▶ [Problem to work on] Output every line of the listing as it stands.

▶ [The data]
************

-- ==== Sys2Proof/Certificates/Slice0/Obligations.lean ====
section
/-! DEFINITION. The statements for the provers. -/

open Sys2Proof Sys2Proof.Machine

/-! ## The queue of commands, and what every step keeps -/

/-- Every step takes the command at the front of the queue and answers what the command answers with the queue's rest; a
step on an empty queue is one core cycle (log entry 34).
Model's choices: log entry 34. -/
def Obligations.StepRunsFront : Prop :=
  ∀ s : State,
    (∀ (c : Instr) (rest : List Instr), s.pending = c :: rest → step s = exec c { s with pending := rest })
      ∧ (s.pending = [] → step s = .next s.tick)

/-- No command touches the queue of the commands that wait.
Model's choices: log entry 34. -/
def Obligations.CommandsKeepTheQueue : Prop :=
  ∀ (c : Instr) (s t : State), exec c s = .next t → t.pending = s.pending

/-- Every step keeps the invariant: the sparse stores are canonical, the packet buffer's identifiers are fresh, the port map
names device ports.
Model's choices: log entry 34. -/
def Obligations.StepKeepsInvariant : Prop :=
  ∀ s t : State, s.ok = true → step s = .next t → t.ok = true

/-- The invariant holds right after reset; no command waits, nothing is held for the watchtower, and every register reads as its
reset value: those named here are the words the register sections give (VKEEP has just been applied, log entry 34).
Model's choices: log entries 24, 25, 34. -/
def Obligations.ResetMeetsInvariant : Prop :=
  State.reset.ok = true ∧ State.reset.pending = [] ∧ State.reset.wt.held = [] ∧ State.reset.ctxs = [] ∧ State.reset.jobs = []
    ∧ (∀ n i, State.reset.reg n i = regReset n i)
    ∧ State.reset.reg .WDT_CONTROL 0 = 0x07D00000 ∧ State.reset.reg .TIME_CONTROL 0 = 0x0014009D
    ∧ (∀ d, d < 4 → State.reset.reg .SAMPLE_CONTROL d = 0x3D09 ∧ State.reset.reg .THERMAL_CONTROL d = 0x64000000
      ∧ State.reset.reg .ROUTE_CONTROL d = 500)
    ∧ State.reset.reg .CLOCK_GATE_CD 0 = 0xF ∧ State.reset.reg .DCL_CONTROL 0 = 1
    ∧ State.reset.reg .HOST_INT_CONTROL 0 = 50 ∧ State.reset.reg .BOOT_STATUS 0 = 0 ∧ State.reset.reg .WT_STATUS 0 = 0

/-! ## The switch core -/

/-- FRAME_HEADER_LOOKUP discards a frame with a wrong HDR_CHECK or one that breaks a frame rule, and counts it at the
ingress port; nothing else changes. FRAME_HEADER_LOOKUP of a frame that passes the checks and has a route and room:
it is held in cells of its ingress port, its tail unknown, and one copy waits for the egress port that the route
lookup and the spray chose. -/
def Obligations.HeaderLookup : Prop :=
  (∀ (s : State) (port : Nat) (f : Frame) (b : WordErr), s.pcsLock port = true → f.h.ftype ≠ 7#4 →
      (hdrOk (s.versionFor port f) f = false →
        Completes (.frameHeaderLookup port f b) s fun t =>
          counted F.TFP_DISCARD_COUNT_HEADER_DISCARDS (s.blk port) 1 s t
            ∧ fieldSet F.TFP_PORT_STATUS_HEADER_ERR (s.blk port) 1 s t
            ∧ onlyRegs [(.TFP_DISCARD_COUNT, s.blk port), (.TFP_PORT_STATUS, s.blk port)] s t ∧ onlyParts [.regs] s t)
        ∧ (hdrOk (s.versionFor port f) f = true → ruleOk (s.versionFor port f) f = false →
          Completes (.frameHeaderLookup port f b) s fun t =>
            counted F.TFP_DISCARD_COUNT_RULE_DISCARDS (s.blk port) 1 s t
              ∧ fieldSet F.TFP_PORT_STATUS_RULE_ERR (s.blk port) 1 s t
              ∧ onlyRegs [(.TFP_DISCARD_COUNT, s.blk port), (.TFP_PORT_STATUS, s.blk port)] s t ∧ onlyParts [.regs] s t))
    ∧ (∀ (s s1 : State) (port q : Nat) (f : Frame) (ps : List Nat) (r : Region), s.idsFresh = true →
      s.pcsLock port = true → f.h.ftype ≠ 7#4 → hdrOk (s.versionFor port f) f = true →
      ruleOk (s.versionFor port f) f = true → s.quarantined port = false → s.bankLive f.h.epoch = true →
      s.police port f = none → isSetTagged f.h = false → toFabric f.h = false → s.mcAbsorbs port f.h = false →
      s.route (s.dieBank (dieOf port) f.h.epoch) f.h (s.cable port).uplink = .group ps → s.spray ps f.h = some q → q ≠ port →
      s.admitFrame port f (s.voqExt port f.h.vc.toNat (.port q)) = (some r, s1) →
      Completes (.frameHeaderLookup port f []) s fun t =>
        (∃ h ∈ t.core.held, h.fid = s.core.nextId ∧ h.die = dieOf port ∧ h.src = localOf port ∧ h.frame = f ∧ h.region = r
          ∧ h.cells = cellsOf f ∧ h.refcount = 1 ∧ h.tail = .pending)
          ∧ (∃ c ∈ t.core.copies, c.fid = s.core.nextId ∧ c.dest = .port q ∧ c.out = f ∧ c.started = false)
          ∧ onlyParts [.regs, .core, .outs] s t)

************

▶ [Result of this task]
-- ==== Sys2Proof/Certificates/Slice0/Obligations.lean ====
section
/-! DEFINITION. The statements for the provers. -/

open Sys2Proof Sys2Proof.Machine

/-! ## The queue of commands, and what every step keeps -/

/-- Every step takes the command at the front of the queue and answers what the command answers with the queue's rest; a
step on an empty queue is one core cycle (log entry 34).
Model's choices: log entry 34. -/
def Obligations.StepRunsFront : Prop :=
  ∀ s : State,
    (∀ (c : Instr) (rest : List Instr), s.pending = c :: rest → step s = exec c { s with pending := rest })
      ∧ (s.pending = [] → step s = .next s.tick)

/-- No command touches the queue of the commands that wait.
Model's choices: log entry 34. -/
def Obligations.CommandsKeepTheQueue : Prop :=
  ∀ (c : Instr) (s t : State), exec c s = .next t → t.pending = s.pending

/-- Every step keeps the invariant: the sparse stores are canonical, the packet buffer's identifiers are fresh, the port map
names device ports.
Model's choices: log entry 34. -/
def Obligations.StepKeepsInvariant : Prop :=
  ∀ s t : State, s.ok = true → step s = .next t → t.ok = true

/-- The invariant holds right after reset; no command waits, nothing is held for the watchtower, and every register reads as its
reset value: those named here are the words the register sections give (VKEEP has just been applied, log entry 34).
Model's choices: log entries 24, 25, 34. -/
def Obligations.ResetMeetsInvariant : Prop :=
  State.reset.ok = true ∧ State.reset.pending = [] ∧ State.reset.wt.held = [] ∧ State.reset.ctxs = [] ∧ State.reset.jobs = []
    ∧ (∀ n i, State.reset.reg n i = regReset n i)
    ∧ State.reset.reg .WDT_CONTROL 0 = 0x07D00000 ∧ State.reset.reg .TIME_CONTROL 0 = 0x0014009D
    ∧ (∀ d, d < 4 → State.reset.reg .SAMPLE_CONTROL d = 0x3D09 ∧ State.reset.reg .THERMAL_CONTROL d = 0x64000000
      ∧ State.reset.reg .ROUTE_CONTROL d = 500)
    ∧ State.reset.reg .CLOCK_GATE_CD 0 = 0xF ∧ State.reset.reg .DCL_CONTROL 0 = 1
    ∧ State.reset.reg .HOST_INT_CONTROL 0 = 50 ∧ State.reset.reg .BOOT_STATUS 0 = 0 ∧ State.reset.reg .WT_STATUS 0 = 0

/-! ## The switch core -/

/-- FRAME_HEADER_LOOKUP discards a frame with a wrong HDR_CHECK or one that breaks a frame rule, and counts it at the
ingress port; nothing else changes. FRAME_HEADER_LOOKUP of a frame that passes the checks and has a route and room:
it is held in cells of its ingress port, its tail unknown, and one copy waits for the egress port that the route
lookup and the spray chose. -/
def Obligations.HeaderLookup : Prop :=
  (∀ (s : State) (port : Nat) (f : Frame) (b : WordErr), s.pcsLock port = true → f.h.ftype ≠ 7#4 →
      (hdrOk (s.versionFor port f) f = false →
        Completes (.frameHeaderLookup port f b) s fun t =>
          counted F.TFP_DISCARD_COUNT_HEADER_DISCARDS (s.blk port) 1 s t
            ∧ fieldSet F.TFP_PORT_STATUS_HEADER_ERR (s.blk port) 1 s t
            ∧ onlyRegs [(.TFP_DISCARD_COUNT, s.blk port), (.TFP_PORT_STATUS, s.blk port)] s t ∧ onlyParts [.regs] s t)
        ∧ (hdrOk (s.versionFor port f) f = true → ruleOk (s.versionFor port f) f = false →
          Completes (.frameHeaderLookup port f b) s fun t =>
            counted F.TFP_DISCARD_COUNT_RULE_DISCARDS (s.blk port) 1 s t
              ∧ fieldSet F.TFP_PORT_STATUS_RULE_ERR (s.blk port) 1 s t
              ∧ onlyRegs [(.TFP_DISCARD_COUNT, s.blk port), (.TFP_PORT_STATUS, s.blk port)] s t ∧ onlyParts [.regs] s t))
    ∧ (∀ (s s1 : State) (port q : Nat) (f : Frame) (ps : List Nat) (r : Region), s.idsFresh = true →
      s.pcsLock port = true → f.h.ftype ≠ 7#4 → hdrOk (s.versionFor port f) f = true →
      ruleOk (s.versionFor port f) f = true → s.quarantined port = false → s.bankLive f.h.epoch = true →
      s.police port f = none → isSetTagged f.h = false → toFabric f.h = false → s.mcAbsorbs port f.h = false →
      s.route (s.dieBank (dieOf port) f.h.epoch) f.h (s.cable port).uplink = .group ps → s.spray ps f.h = some q → q ≠ port →
      s.admitFrame port f (s.voqExt port f.h.vc.toNat (.port q)) = (some r, s1) →
      Completes (.frameHeaderLookup port f []) s fun t =>
        (∃ h ∈ t.core.held, h.fid = s.core.nextId ∧ h.die = dieOf port ∧ h.src = localOf port ∧ h.frame = f ∧ h.region = r
          ∧ h.cells = cellsOf f ∧ h.refcount = 1 ∧ h.tail = .pending)
          ∧ (∃ c ∈ t.core.copies, c.fid = s.core.nextId ∧ c.dest = .port q ∧ c.out = f ∧ c.started = false)
          ∧ onlyParts [.regs, .core, .outs] s t)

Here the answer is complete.